/-- The entries of a section are written one by one from its first index. -/
theorem Loading.conf_entries (cs : List Nat) : ∀ (i : Nat) (w : Loading), i + cs.length ≤ 32 → (∀ c ∈ cs, c ≤ 65535) →
    ∃ v : Vector (Option Nat) 32, Loading.entries 5 (fun s j e => s.writeConf j e) cs i w = { w with s := { w.s with conf := v } } ∧
      ∀ (k : Nat) (h : k < 32), v[k] = if i ≤ k ∧ k < i + cs.length then cs[k - i]? else w.s.conf[k] := by
  induction cs with
  | nil =>
    intro i w _ _
    refine ⟨w.s.conf, rfl, fun k h => ?_⟩
    rw [if_neg]
    rw [List.length_nil]
    omega
  | cons c cs ih =>
    intro i w hlen hall
    rw [List.length_cons] at hlen
    rw [List.forall_mem_cons] at hall
    obtain ⟨v, hv, hat⟩ := ih (i + 1) { w with s := { w.s with conf := w.s.conf.set i (some c) (by omega) } } (by omega) hall.2
    refine ⟨v, ?_, fun k h => ?_⟩
    · rw [Loading.entries, Loading.conf_entry (by omega) hall.1, hv]
    · rw [hat k h, List.length_cons]
      by_cases hk : k = i
      · subst hk
        rw [if_neg (by omega), if_pos (by omega)]
        simp
      · by_cases hin : i + 1 ≤ k ∧ k < i + 1 + cs.length
        · rw [if_pos hin, if_pos (by omega)]
          have : k - i = (k - (i + 1)) + 1 := by omega
          rw [this, List.getElem?_cons_succ]
        · rw [if_neg hin, if_neg (by omega)]
          exact Vector.getElem_set_ne (by omega) h (Ne.symm hk)

/-! ### The command -/

theorem imageOf_params (xs : List ImageSection) (hb : body ≠ []) (target : Octet) :
    imageOf (.params xs) (localCmd 0x03 tag target body) = .params xs :=
  if_neg (by simpa [localCmd, List.isEmpty_iff] using hb)

theorem answer_loadImage {xs : List ImageSection} {target : Octet} {n : Nat} (hb : body ≠ [])
    (h : s.takes (localCmd 0x03 tag target body) rest) (hn : target.toNat = n) (hlt : n < 3) {st : Status} {b : Body}
    (hown : (if s.configured && s.atWork then Reply.of s .busy
      else if xs.all ImageSection.known then s.load n xs else Reply.of s .badLength) = ⟨t, st, b⟩)
    (hq : t.cmdQ = s.cmdQ) (hw : t.waiting = s.waiting) :
    exec (.loadImage (.params xs)) s = .next (t.answered (localCmd 0x03 tag target body) rest st b) := by
  have htarget : imageTarget (localCmd 0x03 tag target body).target.toNat = some n := by
    rw [← hn] at hlt ⊢
    exact if_pos hlt
  have hread := imageOf_params (tag := tag) xs hb target
  exact State.answer_command (read := fun r => some (imageOf (.params xs) r)) (b := .params xs) h (.inr rfl) htarget
    (congrArg some hread) hown hq hw

/-- Settles O52: a part at work and an unknown table are refused; the sections are loaded, then the passage made. -/
theorem loadImagePassages : Obligations.LoadImagePassages := by
  refine ⟨fun s rest tag body xs hb => ⟨fun n h => ?_, fun target ht h => ?_⟩, fun s rest tag body cs hb hc hlen hall h => ?_⟩
  · have hn : (BitVec.ofNat 8 n.val).toNat = n.val := by
      rw [BitVec.toNat_ofNat]
      omega
    refine ⟨fun hc hwork => answer_loadImage hb h hn n.isLt (if_pos (by rw [hc, hwork]; rfl)) rfl rfl, fun hfree => ?_⟩
    have hno : ¬((s.configured && s.atWork) = true) := by
      rw [Bool.and_eq_true]
      rintro ⟨h1, h2⟩
      rcases hfree with h3 | h3
      · exact Bool.false_ne_true (h3.symm.trans h1)
      · exact Bool.false_ne_true (h3.symm.trans h2)
    refine ⟨fun hk => answer_loadImage hb h hn n.isLt ((if_neg hno).trans (if_neg (by simp [hk]))) rfl rfl, fun hk => ?_⟩
    obtain ⟨h0, h1, h2, hq, hw⟩ := State.load_facts (s := s) xs n.isLt
    refine ⟨(s.load n.val xs).s, (s.load n.val xs).status, (s.load n.val xs).body, answer_loadImage hb h hn n.isLt ((if_neg hno).trans (if_pos hk)) hq hw, fun e => h0 ?_,
      fun e => h1 ?_, fun e => h2 ?_, hq⟩
    all_goals rw [e]; rfl
  · exact State.answer_badTarget h rfl (if_neg (by simp only [localCmd]; omega))
  · obtain ⟨v, hv, hat⟩ := Loading.conf_entries cs 0 ⟨s, none, false⟩ (by omega) hall
    have hload : s.load 0 [.conf 0 cs] = ⟨{ s with conf := v }, .ok, .empty⟩ := by
      change (Loading.entries 5 (fun s j e => s.writeConf j e) cs 0 ⟨s, none, false⟩).reply = _
      rw [hv]
      rfl
    refine ⟨v, answer_loadImage hb h rfl (by decide) ?_ rfl rfl, fun k hk => ?_⟩
    · rw [hc, Bool.false_and, if_neg Bool.false_ne_true]
      rw [hc] at hload
      exact (if_pos rfl).trans hload
    · rw [hat k hk, if_pos (by omega)]
      rfl

end Sys2Proof.Machine
end

section
/-! What falls due at an injection channel, and its four expiries. -/

namespace Sys2Proof.Machine

variable {s : State} {c : ChanNo} {ch : InjChan} {p : InjSettings} {sched : Nat → SchedEntry}

/-! ### What falls due -/

theorem InjChan.spend_eq (ch : InjChan) (p : InjSettings) :
    ch.spend p = { ch with remaining := if p.count = 0 then ch.remaining else ch.remaining - 1 } := by
  unfold InjChan.spend
  split <;> rfl

/-- A run is used up when the falling count was at its last. -/
theorem InjChan.spent_spend (ch : InjChan) (p : InjSettings) :
    (ch.spend p).spent p = decide (p.count ≠ 0 ∧ ch.remaining ≤ 1) := by
  rw [InjChan.spend_eq, InjChan.spent, Bool.eq_iff_iff]
  by_cases hc : p.count = 0
  · simp [hc]
  · simp [hc, Nat.sub_eq_zero_iff_le]

theorem InjChan.spent_of_remaining {ch' : InjChan} (h : ch'.remaining = ch.remaining) (p : InjSettings) : ch'.spent p = ch.spent p := by
  unfold InjChan.spent
  rw [h]

theorem InjChan.rateDue_eq (ch : InjChan) (p : InjSettings) :
    ch.rateDue p = (⟨p.kind, p.bits, p.pos⟩, { ch with
      rateLeft := p.rateK
      remaining := if p.count = 0 then ch.remaining else ch.remaining - 1
      runOver := decide (p.count ≠ 0 ∧ ch.remaining ≤ 1) }) := by
  unfold InjChan.rateDue
  dsimp only
  rw [InjChan.spent_spend, InjChan.spend_eq]

theorem InjChan.scheduleDue_fst (ch : InjChan) (p : InjSettings) (sched : Nat → SchedEntry) :
    (ch.scheduleDue p sched).1 = ⟨p.kind, (sched ch.entry).bits, (sched ch.entry).pos⟩ := by
  unfold InjChan.scheduleDue
  dsimp only
  split
  · rfl
  · split
    · rfl
    · split
      · rfl
      · split <;> rfl

/-- A slot of a walk leaves the channel's state, settings, activation count and deferred injections. -/
theorem InjChan.scheduleDue_rest (ch : InjChan) (p : InjSettings) (sched : Nat → SchedEntry) :
    (ch.scheduleDue p sched).2.state = ch.state ∧ (ch.scheduleDue p sched).2.settings = ch.settings ∧
    (ch.scheduleDue p sched).2.actCount = ch.actCount ∧ (ch.scheduleDue p sched).2.deferred = ch.deferred := by
  unfold InjChan.scheduleDue
  dsimp only
  split
  · exact ⟨rfl, rfl, rfl, rfl⟩
  · split
    · exact ⟨rfl, rfl, rfl, rfl⟩
    · rw [InjChan.spent_spend, InjChan.spend_eq]
      generalize (if p.count = 0 then ch.remaining else ch.remaining - 1) = left
      split
      · exact ⟨rfl, rfl, rfl, rfl⟩
      · split
        · exact ⟨rfl, rfl, rfl, rfl⟩
        · exact ⟨rfl, rfl, rfl, rfl⟩

/-- A walk inside an entry. -/
theorem InjChan.scheduleDue_inside (h : 1 < ch.blocks) : (ch.scheduleDue p sched).2 = { ch with blocks := ch.blocks - 1 } := by
  have hb : ch.blocks - 1 ≠ 0 := by omega
  unfold InjChan.scheduleDue
  dsimp only
  rw [if_pos hb]

/-- A walk at the end of an entry that is not its last. -/
theorem InjChan.scheduleDue_next (h : ch.blocks = 1) (he : ch.entry < p.schedLast) :
    (ch.scheduleDue p sched).2 = { ch with
      entry := ch.entry + 1, gap := (sched (ch.entry + 1)).gap, blocks := (sched (ch.entry + 1)).blocks } := by
  have hb : ¬(ch.blocks - 1 ≠ 0) := by omega
  unfold InjChan.scheduleDue
  dsimp only
  rw [if_neg hb, if_pos he]
  rfl

/-- A walk at its end: it starts again while the count lasts and the source is CONTINUOUS, else the run is over. -/
theorem InjChan.scheduleDue_last (h : ch.blocks = 1) (he : p.schedLast ≤ ch.entry) :
    (ch.scheduleDue p sched).2 =
      if (p.count = 0 ∨ 1 < ch.remaining) ∧ p.source = .continuous then { ch with
        remaining := if p.count = 0 then ch.remaining else ch.remaining - 1
        entry := p.schedFirst, gap := (sched p.schedFirst).gap, blocks := (sched p.schedFirst).blocks }
      else { ch with
        remaining := if p.count = 0 then ch.remaining else ch.remaining - 1, blocks := 0, runOver := true } := by
  have hb : ¬(ch.blocks - 1 ≠ 0) := by omega
  have hz : ch.blocks - 1 = 0 := by omega
  unfold InjChan.scheduleDue
  dsimp only
  rw [if_neg hb, if_neg (Nat.not_lt.mpr he), InjChan.spent_spend, InjChan.spend_eq, isContinuous_eq, hz]
  generalize (if p.count = 0 then ch.remaining else ch.remaining - 1) = left
  by_cases hrun : p.count = 0 ∨ 1 < ch.remaining
  · have hno : ¬(decide (p.count ≠ 0 ∧ ch.remaining ≤ 1) = true) := by
      rw [decide_eq_true_eq]
      omega
    rw [if_neg hno]
    by_cases hc : p.source = .continuous
    · rw [if_pos (decide_eq_true hc), if_pos ⟨hrun, hc⟩]
      rfl
    · rw [if_neg (by rwa [decide_eq_true_eq]), if_neg fun h => hc h.2]
  · have hyes : decide (p.count ≠ 0 ∧ ch.remaining ≤ 1) = true := by
      rw [decide_eq_true_eq]
      omega
    rw [if_pos hyes, if_neg fun h => hrun h.1]

theorem InjChan.deferDue_eq (ch : InjChan) (p : InjSettings) (i : Injection) :
    ch.deferDue p i = { ch with
      deferred := Eight.gen (fun l => (ch.deferred.get l).or (if p.targets.get l then some i else none)) } := by
  refine congrArg (fun f => { ch with deferred := Eight.gen f }) (funext fun l => ?_)
  cases h : ch.deferred.get l with
  | none => rfl
  | some j => rfl

/-! ### The rows -/

/-- R114: an activation count at its end, whatever is counted. -/
theorem State.activationExpiry (n : Nat) (hon : (s.inj.get c).state ≠ .idle) :
    (n ≤ (s.inj.get c).actCount + 1 →
      (if (s.inj.get c).state ≠ .idle ∧ n ≤ (s.inj.get c).actCount + 1 then
          .next (s.modInj c (fun ch => { ch with actCount := 0 }.activate)) else .next s : Out) =
        .next (s.putInj c { s.inj.get c with
          actCount := 0, state := if (s.inj.get c).state = .waiting then .active else (s.inj.get c).state })) ∧
    ((s.inj.get c).actCount + 1 < n →
      (if (s.inj.get c).state ≠ .idle ∧ n ≤ (s.inj.get c).actCount + 1 then
          .next (s.modInj c (fun ch => { ch with actCount := 0 }.activate)) else .next s : Out) = .next s) := by
  refine ⟨fun hn => ?_, fun hn => if_neg fun h => absurd h.2 (Nat.not_le.mpr hn)⟩
  rw [if_pos ⟨hon, hn⟩, State.modInj_eq_putInj, InjChan.activate_eq]

theorem exec_ticksActivationExpiry {n : Nat} (h : (s.inj.get c).settings.map InjSettings.source = some (.ticks n)) :
    exec (.ticksActivationExpiry c) s = if (s.inj.get c).state ≠ .idle ∧ n ≤ (s.inj.get c).actCount + 1 then
      .next (s.modInj c (fun ch => { ch with actCount := 0 }.activate)) else .next s := by
  change execTicksActivationExpiry c s = _
  unfold execTicksActivationExpiry
  dsimp only
  rw [h]

theorem exec_framesActivationExpiry {n : Nat} (h : (s.inj.get c).settings.map InjSettings.source = some (.frames n)) :
    exec (.framesActivationExpiry c) s = if (s.inj.get c).state ≠ .idle ∧ n ≤ (s.inj.get c).actCount + 1 then
      .next (s.modInj c (fun ch => { ch with actCount := 0 }.activate)) else .next s := by
  change execFramesActivationExpiry c s = _
  unfold execFramesActivationExpiry
  dsimp only
  rw [h]

theorem exec_rateCountdownExpiry (h : (s.inj.get c).settings = some p) :
    exec (.rateCountdownExpiry c) s =
      if (s.inj.get c).state = .active ∧ (s.inj.get c).runOver = false ∧ p.mode = .rate ∧ (s.inj.get c).rateLeft ≤ 1 then
        .next (s.modInj c (fun ch => (ch.rateDue p).2.deferDue p (ch.rateDue p).1)) else .next s := by
  change execRateCountdownExpiry c s = _
  unfold execRateCountdownExpiry
  dsimp only
  rw [h]
  simp only [Bool.and_eq_true, Bool.not_eq_true', beq_iff_eq, decide_eq_true_eq, and_assoc]

theorem exec_scheduleGapExpiry (h : (s.inj.get c).settings = some p) :
    exec (.scheduleGapExpiry c) s =
      if (s.inj.get c).state = .active ∧ (s.inj.get c).runOver = false ∧ p.mode = .schedule ∧ (s.inj.get c).gap = 0 then
        .next (s.modInj c (fun ch => (ch.scheduleDue p s.schedAt).2.deferDue p (ch.scheduleDue p s.schedAt).1)) else .next s := by
  change execScheduleGapExpiry c s = _
  unfold execScheduleGapExpiry
  dsimp only
  rw [h]
  simp only [Bool.and_eq_true, Bool.not_eq_true', beq_iff_eq, and_assoc]

/-- Settles O19: each expiry by what its count makes fall due. -/
theorem channelExpiriesAct : Obligations.ChannelExpiriesAct := by
  refine ⟨fun s c n hon => ⟨fun h => ?_, fun h => ?_⟩, fun s c p hp => ⟨fun hact hover hm hr => ?_, fun hno => ?_⟩,
    fun s c p hp => ⟨fun hact hover hm hg => ?_, fun hno => ?_⟩⟩
  · rw [exec_ticksActivationExpiry h]
    exact State.activationExpiry n hon
  · rw [exec_framesActivationExpiry h]
    exact State.activationExpiry n hon
  · rw [exec_rateCountdownExpiry hp, if_pos ⟨hact, hover, hm, hr⟩, State.modInj_eq_putInj, InjChan.deferDue_eq,
      InjChan.rateDue_eq]
  · rw [exec_rateCountdownExpiry hp, if_neg]
    rintro ⟨h1, h2, h3, h4⟩
    rcases hno with h | h | h | h
    · exact h h1
    · exact Bool.false_ne_true (h2.symm.trans h)
    · exact h h3
    · omega
  · rw [exec_scheduleGapExpiry hp, if_pos ⟨hact, hover, hm, hg⟩, State.modInj_eq_putInj, InjChan.deferDue_eq,
      InjChan.scheduleDue_fst]
    obtain ⟨hst, hset, hcount, hdef⟩ := InjChan.scheduleDue_rest (s.inj.get c) p s.schedAt
    refine ⟨_, rfl, hst.trans hact, hset.trans hp, hcount, fun l => ?_, fun h1 h2 => ?_, fun h1 h2 => ?_, fun h1 h2 => ?_⟩
    · rw [Eight.get_gen, hdef]
    · rw [InjChan.scheduleDue_inside (by omega)]
      exact ⟨rfl, rfl, hg, hover, rfl⟩
    · rw [InjChan.scheduleDue_next h1 h2]
      exact ⟨rfl, rfl, rfl, hover, rfl⟩
    · rw [InjChan.scheduleDue_last h1 h2]
      split
      · next hagain => exact ⟨rfl, ⟨fun _ => hagain, fun _ => hover⟩, fun _ => ⟨rfl, rfl, rfl⟩⟩
      · next hend => exact ⟨rfl, ⟨fun h => Bool.noConfusion (h : true = false), fun h => absurd h hend⟩, fun h => Bool.noConfusion (h : true = false)⟩
  · rw [exec_scheduleGapExpiry hp, if_neg]
    rintro ⟨h1, h2, h3, h4⟩
    rcases hno with h | h | h | h
    · exact h h1
    · exact Bool.false_ne_true (h2.symm.trans h)
    · exact h h3
    · exact h h4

---*---

*What you will do*:
Starting at the line above that holds "if_neg (by simpa" and ending at the line that holds "false⟩ (by omega) hall", transcribe each line exactly and include no other lines.

*Completed exercise*:
  if_neg (by simpa [localCmd, List.isEmpty_iff] using hb)

theorem answer_loadImage {xs : List ImageSection} {target : Octet} {n : Nat} (hb : body ≠ [])
    (h : s.takes (localCmd 0x03 tag target body) rest) (hn : target.toNat = n) (hlt : n < 3) {st : Status} {b : Body}
    (hown : (if s.configured && s.atWork then Reply.of s .busy
      else if xs.all ImageSection.known then s.load n xs else Reply.of s .badLength) = ⟨t, st, b⟩)
    (hq : t.cmdQ = s.cmdQ) (hw : t.waiting = s.waiting) :
    exec (.loadImage (.params xs)) s = .next (t.answered (localCmd 0x03 tag target body) rest st b) := by
  have htarget : imageTarget (localCmd 0x03 tag target body).target.toNat = some n := by
    rw [← hn] at hlt ⊢
    exact if_pos hlt
  have hread := imageOf_params (tag := tag) xs hb target
  exact State.answer_command (read := fun r => some (imageOf (.params xs) r)) (b := .params xs) h (.inr rfl) htarget
    (congrArg some hread) hown hq hw

/-- Settles O52: a part at work and an unknown table are refused; the sections are loaded, then the passage made. -/
theorem loadImagePassages : Obligations.LoadImagePassages := by
  refine ⟨fun s rest tag body xs hb => ⟨fun n h => ?_, fun target ht h => ?_⟩, fun s rest tag body cs hb hc hlen hall h => ?_⟩
  · have hn : (BitVec.ofNat 8 n.val).toNat = n.val := by
      rw [BitVec.toNat_ofNat]
      omega
    refine ⟨fun hc hwork => answer_loadImage hb h hn n.isLt (if_pos (by rw [hc, hwork]; rfl)) rfl rfl, fun hfree => ?_⟩
    have hno : ¬((s.configured && s.atWork) = true) := by
      rw [Bool.and_eq_true]
      rintro ⟨h1, h2⟩
      rcases hfree with h3 | h3
      · exact Bool.false_ne_true (h3.symm.trans h1)
      · exact Bool.false_ne_true (h3.symm.trans h2)
    refine ⟨fun hk => answer_loadImage hb h hn n.isLt ((if_neg hno).trans (if_neg (by simp [hk]))) rfl rfl, fun hk => ?_⟩
    obtain ⟨h0, h1, h2, hq, hw⟩ := State.load_facts (s := s) xs n.isLt
    refine ⟨(s.load n.val xs).s, (s.load n.val xs).status, (s.load n.val xs).body, answer_loadImage hb h hn n.isLt ((if_neg hno).trans (if_pos hk)) hq hw, fun e => h0 ?_,
      fun e => h1 ?_, fun e => h2 ?_, hq⟩
    all_goals rw [e]; rfl
  · exact State.answer_badTarget h rfl (if_neg (by simp only [localCmd]; omega))
  · obtain ⟨v, hv, hat⟩ := Loading.conf_entries cs 0 ⟨s, none, false⟩ (by omega) hall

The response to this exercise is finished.